------ AVAILABLE DATA ------

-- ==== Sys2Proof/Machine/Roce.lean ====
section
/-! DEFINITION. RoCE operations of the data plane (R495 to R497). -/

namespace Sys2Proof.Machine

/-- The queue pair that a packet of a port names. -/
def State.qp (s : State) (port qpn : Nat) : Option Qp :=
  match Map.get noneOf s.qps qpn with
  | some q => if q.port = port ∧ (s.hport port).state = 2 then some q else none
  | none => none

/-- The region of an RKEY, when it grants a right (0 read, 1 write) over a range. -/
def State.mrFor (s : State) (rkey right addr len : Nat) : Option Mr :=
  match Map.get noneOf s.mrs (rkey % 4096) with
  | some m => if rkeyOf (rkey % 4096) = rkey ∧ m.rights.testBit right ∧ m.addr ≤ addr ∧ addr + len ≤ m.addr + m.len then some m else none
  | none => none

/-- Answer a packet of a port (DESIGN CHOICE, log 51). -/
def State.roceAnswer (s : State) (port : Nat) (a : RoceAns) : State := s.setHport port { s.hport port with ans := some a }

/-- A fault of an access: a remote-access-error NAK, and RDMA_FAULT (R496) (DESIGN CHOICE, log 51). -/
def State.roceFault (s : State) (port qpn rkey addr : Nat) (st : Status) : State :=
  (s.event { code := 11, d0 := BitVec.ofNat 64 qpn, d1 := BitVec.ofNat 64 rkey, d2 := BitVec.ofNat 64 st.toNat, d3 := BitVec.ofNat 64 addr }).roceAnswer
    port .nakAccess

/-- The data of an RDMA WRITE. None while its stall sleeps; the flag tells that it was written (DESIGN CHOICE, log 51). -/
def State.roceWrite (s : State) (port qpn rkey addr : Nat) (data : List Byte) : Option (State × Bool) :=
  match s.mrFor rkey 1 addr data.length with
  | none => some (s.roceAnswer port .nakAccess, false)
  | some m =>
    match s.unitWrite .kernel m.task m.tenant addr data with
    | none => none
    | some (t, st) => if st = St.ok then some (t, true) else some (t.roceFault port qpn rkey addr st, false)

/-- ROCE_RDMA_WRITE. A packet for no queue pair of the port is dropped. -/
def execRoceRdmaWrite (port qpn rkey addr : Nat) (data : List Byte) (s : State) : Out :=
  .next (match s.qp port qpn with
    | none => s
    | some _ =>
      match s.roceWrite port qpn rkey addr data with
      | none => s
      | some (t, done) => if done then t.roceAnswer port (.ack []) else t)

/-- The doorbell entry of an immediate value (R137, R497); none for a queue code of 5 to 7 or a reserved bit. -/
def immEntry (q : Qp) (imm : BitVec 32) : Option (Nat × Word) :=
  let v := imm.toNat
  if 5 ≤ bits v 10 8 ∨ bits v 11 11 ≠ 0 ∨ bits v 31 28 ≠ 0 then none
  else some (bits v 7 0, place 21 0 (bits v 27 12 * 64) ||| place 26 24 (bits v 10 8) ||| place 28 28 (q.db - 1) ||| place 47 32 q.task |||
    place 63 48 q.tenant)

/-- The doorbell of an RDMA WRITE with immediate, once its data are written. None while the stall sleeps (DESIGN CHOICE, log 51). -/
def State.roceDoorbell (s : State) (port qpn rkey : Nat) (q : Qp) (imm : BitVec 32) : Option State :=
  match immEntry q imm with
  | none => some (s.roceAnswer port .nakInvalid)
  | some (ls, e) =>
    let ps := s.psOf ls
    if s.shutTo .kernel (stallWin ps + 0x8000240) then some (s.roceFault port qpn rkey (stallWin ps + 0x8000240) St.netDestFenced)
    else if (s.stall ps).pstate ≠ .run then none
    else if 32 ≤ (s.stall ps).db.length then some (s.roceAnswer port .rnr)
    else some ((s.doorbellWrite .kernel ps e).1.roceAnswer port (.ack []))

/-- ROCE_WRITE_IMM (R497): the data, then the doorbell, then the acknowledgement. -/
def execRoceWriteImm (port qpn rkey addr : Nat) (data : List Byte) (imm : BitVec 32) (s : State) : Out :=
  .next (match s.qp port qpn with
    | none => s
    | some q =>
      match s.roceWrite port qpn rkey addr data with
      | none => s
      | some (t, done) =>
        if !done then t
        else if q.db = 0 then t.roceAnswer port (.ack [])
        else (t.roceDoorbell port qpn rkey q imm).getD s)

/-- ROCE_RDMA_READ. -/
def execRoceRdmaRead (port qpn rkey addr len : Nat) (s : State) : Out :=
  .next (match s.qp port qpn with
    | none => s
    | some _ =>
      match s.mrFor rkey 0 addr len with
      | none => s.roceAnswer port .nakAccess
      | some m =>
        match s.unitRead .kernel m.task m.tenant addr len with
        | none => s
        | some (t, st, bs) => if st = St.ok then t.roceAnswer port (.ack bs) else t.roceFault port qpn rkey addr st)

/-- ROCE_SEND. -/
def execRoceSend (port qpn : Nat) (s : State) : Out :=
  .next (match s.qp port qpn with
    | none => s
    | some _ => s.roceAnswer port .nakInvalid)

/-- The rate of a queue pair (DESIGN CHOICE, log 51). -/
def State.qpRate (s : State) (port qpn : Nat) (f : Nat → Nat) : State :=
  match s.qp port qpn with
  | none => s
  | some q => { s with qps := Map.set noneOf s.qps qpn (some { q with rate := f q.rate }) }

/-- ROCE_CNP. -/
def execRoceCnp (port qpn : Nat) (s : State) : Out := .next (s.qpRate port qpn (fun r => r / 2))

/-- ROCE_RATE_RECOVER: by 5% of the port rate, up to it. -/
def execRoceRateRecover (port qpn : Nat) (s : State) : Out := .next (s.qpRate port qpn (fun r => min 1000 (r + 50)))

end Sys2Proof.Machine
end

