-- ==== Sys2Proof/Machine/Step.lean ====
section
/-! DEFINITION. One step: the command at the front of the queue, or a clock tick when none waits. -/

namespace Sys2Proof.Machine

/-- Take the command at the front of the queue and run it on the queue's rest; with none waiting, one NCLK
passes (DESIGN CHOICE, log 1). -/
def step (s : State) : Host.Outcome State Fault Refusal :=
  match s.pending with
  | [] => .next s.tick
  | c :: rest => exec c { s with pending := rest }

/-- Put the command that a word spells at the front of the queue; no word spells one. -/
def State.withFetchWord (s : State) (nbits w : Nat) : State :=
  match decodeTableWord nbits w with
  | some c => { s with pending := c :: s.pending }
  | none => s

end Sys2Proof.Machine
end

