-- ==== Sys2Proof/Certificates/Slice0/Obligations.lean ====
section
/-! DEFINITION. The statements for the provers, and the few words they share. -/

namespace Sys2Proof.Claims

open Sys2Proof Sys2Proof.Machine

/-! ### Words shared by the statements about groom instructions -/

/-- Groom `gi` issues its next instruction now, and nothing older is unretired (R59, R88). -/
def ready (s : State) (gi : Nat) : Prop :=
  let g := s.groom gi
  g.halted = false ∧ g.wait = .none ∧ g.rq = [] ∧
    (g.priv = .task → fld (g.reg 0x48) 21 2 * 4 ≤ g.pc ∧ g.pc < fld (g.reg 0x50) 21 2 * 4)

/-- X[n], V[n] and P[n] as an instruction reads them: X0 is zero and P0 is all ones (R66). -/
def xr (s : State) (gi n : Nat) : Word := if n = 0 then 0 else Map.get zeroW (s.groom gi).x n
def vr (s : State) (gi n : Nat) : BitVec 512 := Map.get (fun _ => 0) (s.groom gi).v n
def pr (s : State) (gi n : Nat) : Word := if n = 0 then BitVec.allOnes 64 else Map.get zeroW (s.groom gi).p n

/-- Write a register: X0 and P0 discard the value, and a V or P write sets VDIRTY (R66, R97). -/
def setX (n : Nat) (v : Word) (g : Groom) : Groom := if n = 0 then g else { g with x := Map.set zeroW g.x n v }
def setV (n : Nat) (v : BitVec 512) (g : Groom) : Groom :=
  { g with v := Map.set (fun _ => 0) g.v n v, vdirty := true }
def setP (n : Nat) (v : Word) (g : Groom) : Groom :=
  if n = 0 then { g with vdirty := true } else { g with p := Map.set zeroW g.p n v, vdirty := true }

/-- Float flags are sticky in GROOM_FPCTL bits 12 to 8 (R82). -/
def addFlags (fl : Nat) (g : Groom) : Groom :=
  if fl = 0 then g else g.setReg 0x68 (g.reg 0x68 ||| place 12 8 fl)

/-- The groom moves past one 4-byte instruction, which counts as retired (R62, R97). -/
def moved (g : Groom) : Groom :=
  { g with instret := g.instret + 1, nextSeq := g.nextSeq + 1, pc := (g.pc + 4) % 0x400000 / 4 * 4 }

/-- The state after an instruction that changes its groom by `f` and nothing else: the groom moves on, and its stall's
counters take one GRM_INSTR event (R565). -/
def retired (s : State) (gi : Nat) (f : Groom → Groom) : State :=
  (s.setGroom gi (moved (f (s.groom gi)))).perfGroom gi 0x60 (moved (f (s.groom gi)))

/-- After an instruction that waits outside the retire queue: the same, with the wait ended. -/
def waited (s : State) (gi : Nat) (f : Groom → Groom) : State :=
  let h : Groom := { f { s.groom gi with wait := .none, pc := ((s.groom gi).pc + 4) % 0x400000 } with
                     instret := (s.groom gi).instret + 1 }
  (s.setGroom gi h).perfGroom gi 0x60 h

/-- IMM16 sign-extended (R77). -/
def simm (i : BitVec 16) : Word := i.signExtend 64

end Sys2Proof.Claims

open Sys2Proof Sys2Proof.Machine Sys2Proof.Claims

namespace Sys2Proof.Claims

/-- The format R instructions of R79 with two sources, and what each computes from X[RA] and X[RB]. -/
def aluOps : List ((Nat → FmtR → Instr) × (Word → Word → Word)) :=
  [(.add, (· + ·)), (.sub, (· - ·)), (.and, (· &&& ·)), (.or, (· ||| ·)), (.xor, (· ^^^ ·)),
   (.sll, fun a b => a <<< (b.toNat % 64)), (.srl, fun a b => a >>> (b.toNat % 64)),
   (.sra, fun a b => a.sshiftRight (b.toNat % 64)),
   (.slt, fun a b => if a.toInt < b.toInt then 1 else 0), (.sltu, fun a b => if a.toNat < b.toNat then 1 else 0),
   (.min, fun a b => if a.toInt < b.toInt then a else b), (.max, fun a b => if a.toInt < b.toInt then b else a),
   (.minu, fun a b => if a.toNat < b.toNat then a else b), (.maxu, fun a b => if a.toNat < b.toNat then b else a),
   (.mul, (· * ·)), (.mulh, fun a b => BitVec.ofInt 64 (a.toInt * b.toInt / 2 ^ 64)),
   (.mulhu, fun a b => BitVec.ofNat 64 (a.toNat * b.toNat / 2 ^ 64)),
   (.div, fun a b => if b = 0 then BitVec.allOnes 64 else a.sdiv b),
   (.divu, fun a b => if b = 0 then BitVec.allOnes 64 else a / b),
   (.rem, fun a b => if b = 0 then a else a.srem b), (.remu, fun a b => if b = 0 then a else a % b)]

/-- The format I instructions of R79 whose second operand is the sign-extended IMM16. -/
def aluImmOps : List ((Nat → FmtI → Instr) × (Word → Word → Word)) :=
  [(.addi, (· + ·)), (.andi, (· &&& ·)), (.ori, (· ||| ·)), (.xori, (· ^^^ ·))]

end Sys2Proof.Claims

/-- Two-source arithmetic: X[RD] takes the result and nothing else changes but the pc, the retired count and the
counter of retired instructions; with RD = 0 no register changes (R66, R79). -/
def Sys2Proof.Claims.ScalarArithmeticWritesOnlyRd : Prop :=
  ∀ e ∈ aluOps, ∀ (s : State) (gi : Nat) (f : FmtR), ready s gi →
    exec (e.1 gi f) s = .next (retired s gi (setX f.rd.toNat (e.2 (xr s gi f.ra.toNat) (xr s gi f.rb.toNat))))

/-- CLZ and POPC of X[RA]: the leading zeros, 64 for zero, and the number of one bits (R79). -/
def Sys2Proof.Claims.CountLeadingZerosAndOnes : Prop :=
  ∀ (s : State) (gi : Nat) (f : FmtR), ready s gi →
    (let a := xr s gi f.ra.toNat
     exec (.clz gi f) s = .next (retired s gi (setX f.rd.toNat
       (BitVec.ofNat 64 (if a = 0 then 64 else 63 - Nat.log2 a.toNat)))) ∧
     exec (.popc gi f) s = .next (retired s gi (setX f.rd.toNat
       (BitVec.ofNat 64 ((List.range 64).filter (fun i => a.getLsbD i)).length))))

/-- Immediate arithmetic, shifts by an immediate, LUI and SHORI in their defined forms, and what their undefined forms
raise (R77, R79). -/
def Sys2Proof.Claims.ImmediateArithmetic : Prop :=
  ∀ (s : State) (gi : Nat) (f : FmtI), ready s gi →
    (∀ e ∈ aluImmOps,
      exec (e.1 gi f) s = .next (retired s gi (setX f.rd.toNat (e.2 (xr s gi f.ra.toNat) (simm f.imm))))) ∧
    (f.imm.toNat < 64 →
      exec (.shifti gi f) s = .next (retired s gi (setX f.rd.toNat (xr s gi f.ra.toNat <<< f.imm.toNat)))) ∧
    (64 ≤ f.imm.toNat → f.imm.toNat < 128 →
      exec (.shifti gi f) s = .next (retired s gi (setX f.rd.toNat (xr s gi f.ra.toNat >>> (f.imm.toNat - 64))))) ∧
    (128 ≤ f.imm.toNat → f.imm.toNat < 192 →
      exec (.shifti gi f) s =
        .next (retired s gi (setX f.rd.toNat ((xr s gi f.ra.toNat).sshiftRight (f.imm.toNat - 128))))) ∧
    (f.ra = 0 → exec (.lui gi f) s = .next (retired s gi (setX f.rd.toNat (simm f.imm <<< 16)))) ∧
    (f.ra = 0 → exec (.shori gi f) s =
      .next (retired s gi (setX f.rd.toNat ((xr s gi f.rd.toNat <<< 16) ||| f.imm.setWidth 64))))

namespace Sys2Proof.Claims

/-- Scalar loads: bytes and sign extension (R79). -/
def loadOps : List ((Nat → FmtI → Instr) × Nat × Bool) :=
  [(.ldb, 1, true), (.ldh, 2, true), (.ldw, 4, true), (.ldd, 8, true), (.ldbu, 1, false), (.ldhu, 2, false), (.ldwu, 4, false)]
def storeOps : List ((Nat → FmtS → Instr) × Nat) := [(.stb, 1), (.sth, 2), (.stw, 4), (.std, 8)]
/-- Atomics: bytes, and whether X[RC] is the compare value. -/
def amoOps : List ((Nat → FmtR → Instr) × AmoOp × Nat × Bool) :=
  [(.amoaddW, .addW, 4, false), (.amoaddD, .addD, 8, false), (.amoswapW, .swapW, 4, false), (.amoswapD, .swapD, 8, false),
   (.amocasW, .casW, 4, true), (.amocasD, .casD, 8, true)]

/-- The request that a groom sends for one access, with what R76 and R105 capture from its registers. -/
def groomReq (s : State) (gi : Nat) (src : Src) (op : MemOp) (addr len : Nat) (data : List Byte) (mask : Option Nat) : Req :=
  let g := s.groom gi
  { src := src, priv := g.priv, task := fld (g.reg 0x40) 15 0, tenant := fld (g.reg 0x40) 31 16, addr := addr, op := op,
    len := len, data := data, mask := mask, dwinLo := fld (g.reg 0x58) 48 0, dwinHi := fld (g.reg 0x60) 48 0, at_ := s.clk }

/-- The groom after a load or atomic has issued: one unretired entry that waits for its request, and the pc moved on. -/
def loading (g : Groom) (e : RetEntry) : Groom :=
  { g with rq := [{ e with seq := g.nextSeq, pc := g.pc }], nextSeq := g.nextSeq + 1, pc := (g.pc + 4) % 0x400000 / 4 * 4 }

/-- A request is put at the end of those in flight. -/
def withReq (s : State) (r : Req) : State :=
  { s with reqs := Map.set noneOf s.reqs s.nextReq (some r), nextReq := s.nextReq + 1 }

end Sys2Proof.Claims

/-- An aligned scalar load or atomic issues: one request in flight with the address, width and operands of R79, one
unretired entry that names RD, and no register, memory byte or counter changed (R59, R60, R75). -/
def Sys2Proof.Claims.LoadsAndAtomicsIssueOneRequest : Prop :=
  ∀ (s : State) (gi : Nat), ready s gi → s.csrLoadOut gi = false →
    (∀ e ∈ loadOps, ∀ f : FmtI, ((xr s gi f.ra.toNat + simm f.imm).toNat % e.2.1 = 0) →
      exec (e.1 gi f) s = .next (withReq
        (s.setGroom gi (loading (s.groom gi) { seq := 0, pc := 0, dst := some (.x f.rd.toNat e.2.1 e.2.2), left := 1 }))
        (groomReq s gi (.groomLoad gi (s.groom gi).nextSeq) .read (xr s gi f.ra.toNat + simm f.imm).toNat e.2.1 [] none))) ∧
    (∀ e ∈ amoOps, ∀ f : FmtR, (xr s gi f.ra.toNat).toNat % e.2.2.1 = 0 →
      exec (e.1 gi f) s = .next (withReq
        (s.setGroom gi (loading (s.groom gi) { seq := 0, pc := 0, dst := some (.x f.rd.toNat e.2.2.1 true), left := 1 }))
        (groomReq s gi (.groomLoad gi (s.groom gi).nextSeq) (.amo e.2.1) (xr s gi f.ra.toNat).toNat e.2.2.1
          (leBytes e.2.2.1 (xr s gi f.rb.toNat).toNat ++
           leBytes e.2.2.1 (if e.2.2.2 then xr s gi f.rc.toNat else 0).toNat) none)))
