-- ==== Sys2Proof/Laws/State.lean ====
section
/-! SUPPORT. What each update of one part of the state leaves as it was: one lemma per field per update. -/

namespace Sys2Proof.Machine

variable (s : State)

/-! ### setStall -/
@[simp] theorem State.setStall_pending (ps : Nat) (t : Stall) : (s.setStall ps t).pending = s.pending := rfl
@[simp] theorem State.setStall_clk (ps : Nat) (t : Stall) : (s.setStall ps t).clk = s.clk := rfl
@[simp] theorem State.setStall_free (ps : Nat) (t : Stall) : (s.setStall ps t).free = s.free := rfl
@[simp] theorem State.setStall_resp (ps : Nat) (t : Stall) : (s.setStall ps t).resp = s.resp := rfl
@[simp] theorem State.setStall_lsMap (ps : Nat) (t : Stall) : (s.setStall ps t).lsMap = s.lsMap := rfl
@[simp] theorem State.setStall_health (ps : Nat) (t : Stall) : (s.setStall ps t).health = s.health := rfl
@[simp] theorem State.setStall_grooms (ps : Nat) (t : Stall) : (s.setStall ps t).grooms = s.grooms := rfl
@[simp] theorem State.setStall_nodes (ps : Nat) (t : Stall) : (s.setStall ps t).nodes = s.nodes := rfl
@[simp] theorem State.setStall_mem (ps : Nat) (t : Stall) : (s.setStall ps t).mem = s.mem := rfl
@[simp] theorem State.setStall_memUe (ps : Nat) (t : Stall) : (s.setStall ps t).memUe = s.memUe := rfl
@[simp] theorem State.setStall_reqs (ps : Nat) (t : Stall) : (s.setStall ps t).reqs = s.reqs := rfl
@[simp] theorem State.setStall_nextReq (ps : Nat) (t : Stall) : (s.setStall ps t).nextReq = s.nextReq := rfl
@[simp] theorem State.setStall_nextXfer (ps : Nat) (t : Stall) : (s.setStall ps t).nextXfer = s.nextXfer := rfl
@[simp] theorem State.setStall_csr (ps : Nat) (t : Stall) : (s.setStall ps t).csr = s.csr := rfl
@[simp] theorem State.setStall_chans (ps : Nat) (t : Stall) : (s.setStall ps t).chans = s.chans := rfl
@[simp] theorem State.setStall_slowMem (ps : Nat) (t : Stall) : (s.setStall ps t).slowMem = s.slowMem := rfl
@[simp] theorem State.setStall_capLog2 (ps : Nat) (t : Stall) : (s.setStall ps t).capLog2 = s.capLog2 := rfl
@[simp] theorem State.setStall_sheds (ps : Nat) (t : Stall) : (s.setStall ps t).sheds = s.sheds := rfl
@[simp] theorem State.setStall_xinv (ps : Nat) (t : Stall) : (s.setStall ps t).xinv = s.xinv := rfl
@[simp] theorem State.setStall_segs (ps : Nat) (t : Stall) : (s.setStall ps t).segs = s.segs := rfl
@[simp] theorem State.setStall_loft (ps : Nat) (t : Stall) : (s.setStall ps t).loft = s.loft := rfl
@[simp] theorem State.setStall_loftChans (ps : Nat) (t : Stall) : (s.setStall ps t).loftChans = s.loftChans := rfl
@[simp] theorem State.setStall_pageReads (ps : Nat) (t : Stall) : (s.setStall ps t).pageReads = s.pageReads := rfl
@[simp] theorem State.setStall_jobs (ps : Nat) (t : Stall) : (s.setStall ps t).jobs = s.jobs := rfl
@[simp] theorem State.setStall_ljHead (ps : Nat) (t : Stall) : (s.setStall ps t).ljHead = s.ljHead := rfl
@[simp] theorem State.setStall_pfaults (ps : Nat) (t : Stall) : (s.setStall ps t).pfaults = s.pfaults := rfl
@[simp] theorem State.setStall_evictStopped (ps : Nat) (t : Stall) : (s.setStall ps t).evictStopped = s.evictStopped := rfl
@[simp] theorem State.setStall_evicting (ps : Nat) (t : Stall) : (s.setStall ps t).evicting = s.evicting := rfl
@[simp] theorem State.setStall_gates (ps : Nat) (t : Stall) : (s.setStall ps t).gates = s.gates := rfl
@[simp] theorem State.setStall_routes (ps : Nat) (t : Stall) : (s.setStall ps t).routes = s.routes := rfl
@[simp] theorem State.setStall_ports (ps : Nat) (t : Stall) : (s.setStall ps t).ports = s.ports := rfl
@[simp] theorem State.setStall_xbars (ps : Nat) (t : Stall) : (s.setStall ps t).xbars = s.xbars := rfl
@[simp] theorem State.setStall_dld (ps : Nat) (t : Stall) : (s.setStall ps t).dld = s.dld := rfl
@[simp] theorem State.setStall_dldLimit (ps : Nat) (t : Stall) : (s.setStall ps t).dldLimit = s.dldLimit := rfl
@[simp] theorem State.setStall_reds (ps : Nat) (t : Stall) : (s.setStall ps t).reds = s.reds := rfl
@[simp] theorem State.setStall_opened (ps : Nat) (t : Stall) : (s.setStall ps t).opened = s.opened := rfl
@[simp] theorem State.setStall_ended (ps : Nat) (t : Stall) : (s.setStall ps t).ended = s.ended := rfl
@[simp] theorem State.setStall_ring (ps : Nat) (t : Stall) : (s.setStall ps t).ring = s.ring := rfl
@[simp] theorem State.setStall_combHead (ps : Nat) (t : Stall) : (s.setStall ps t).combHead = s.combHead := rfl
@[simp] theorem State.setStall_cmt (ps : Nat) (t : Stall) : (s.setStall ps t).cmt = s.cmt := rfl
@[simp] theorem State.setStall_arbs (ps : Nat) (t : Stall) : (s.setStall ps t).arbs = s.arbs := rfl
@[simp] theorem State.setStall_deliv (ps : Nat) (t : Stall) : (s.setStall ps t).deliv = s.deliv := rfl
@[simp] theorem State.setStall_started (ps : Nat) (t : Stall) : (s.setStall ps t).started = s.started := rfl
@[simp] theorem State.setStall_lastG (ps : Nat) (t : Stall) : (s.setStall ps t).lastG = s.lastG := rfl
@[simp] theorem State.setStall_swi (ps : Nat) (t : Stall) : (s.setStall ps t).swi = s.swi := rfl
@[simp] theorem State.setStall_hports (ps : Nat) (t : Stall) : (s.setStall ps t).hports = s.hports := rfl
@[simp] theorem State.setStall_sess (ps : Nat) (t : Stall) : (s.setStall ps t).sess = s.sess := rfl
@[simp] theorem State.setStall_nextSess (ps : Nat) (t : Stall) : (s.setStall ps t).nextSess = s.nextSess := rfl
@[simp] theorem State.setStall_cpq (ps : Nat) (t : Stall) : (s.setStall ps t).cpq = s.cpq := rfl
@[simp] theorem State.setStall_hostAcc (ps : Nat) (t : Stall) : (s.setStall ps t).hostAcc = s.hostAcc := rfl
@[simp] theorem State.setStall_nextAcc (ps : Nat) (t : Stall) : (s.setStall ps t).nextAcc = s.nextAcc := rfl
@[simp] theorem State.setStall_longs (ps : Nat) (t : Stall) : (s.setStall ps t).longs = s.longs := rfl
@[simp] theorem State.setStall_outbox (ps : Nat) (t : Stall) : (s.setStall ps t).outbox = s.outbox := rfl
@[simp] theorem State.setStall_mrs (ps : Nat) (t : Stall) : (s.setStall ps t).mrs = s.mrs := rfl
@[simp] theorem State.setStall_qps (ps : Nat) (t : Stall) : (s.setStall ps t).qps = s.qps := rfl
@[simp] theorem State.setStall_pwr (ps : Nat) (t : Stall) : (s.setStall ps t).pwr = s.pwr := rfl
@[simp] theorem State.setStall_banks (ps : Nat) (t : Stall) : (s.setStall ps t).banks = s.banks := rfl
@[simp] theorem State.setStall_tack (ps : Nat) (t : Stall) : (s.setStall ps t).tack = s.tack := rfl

------

• **ASSIGNMENT**: Would you copy out exactly the lines above that start at the one containing "s.chans := rfl" and end at the one containing "s.ljHead := rfl", inclusive?

• **REPLY TO THE TASK**:
@[simp] theorem State.setStall_chans (ps : Nat) (t : Stall) : (s.setStall ps t).chans = s.chans := rfl
@[simp] theorem State.setStall_slowMem (ps : Nat) (t : Stall) : (s.setStall ps t).slowMem = s.slowMem := rfl
@[simp] theorem State.setStall_capLog2 (ps : Nat) (t : Stall) : (s.setStall ps t).capLog2 = s.capLog2 := rfl
@[simp] theorem State.setStall_sheds (ps : Nat) (t : Stall) : (s.setStall ps t).sheds = s.sheds := rfl
@[simp] theorem State.setStall_xinv (ps : Nat) (t : Stall) : (s.setStall ps t).xinv = s.xinv := rfl
@[simp] theorem State.setStall_segs (ps : Nat) (t : Stall) : (s.setStall ps t).segs = s.segs := rfl
@[simp] theorem State.setStall_loft (ps : Nat) (t : Stall) : (s.setStall ps t).loft = s.loft := rfl
@[simp] theorem State.setStall_loftChans (ps : Nat) (t : Stall) : (s.setStall ps t).loftChans = s.loftChans := rfl
@[simp] theorem State.setStall_pageReads (ps : Nat) (t : Stall) : (s.setStall ps t).pageReads = s.pageReads := rfl
@[simp] theorem State.setStall_jobs (ps : Nat) (t : Stall) : (s.setStall ps t).jobs = s.jobs := rfl
@[simp] theorem State.setStall_ljHead (ps : Nat) (t : Stall) : (s.setStall ps t).ljHead = s.ljHead := rfl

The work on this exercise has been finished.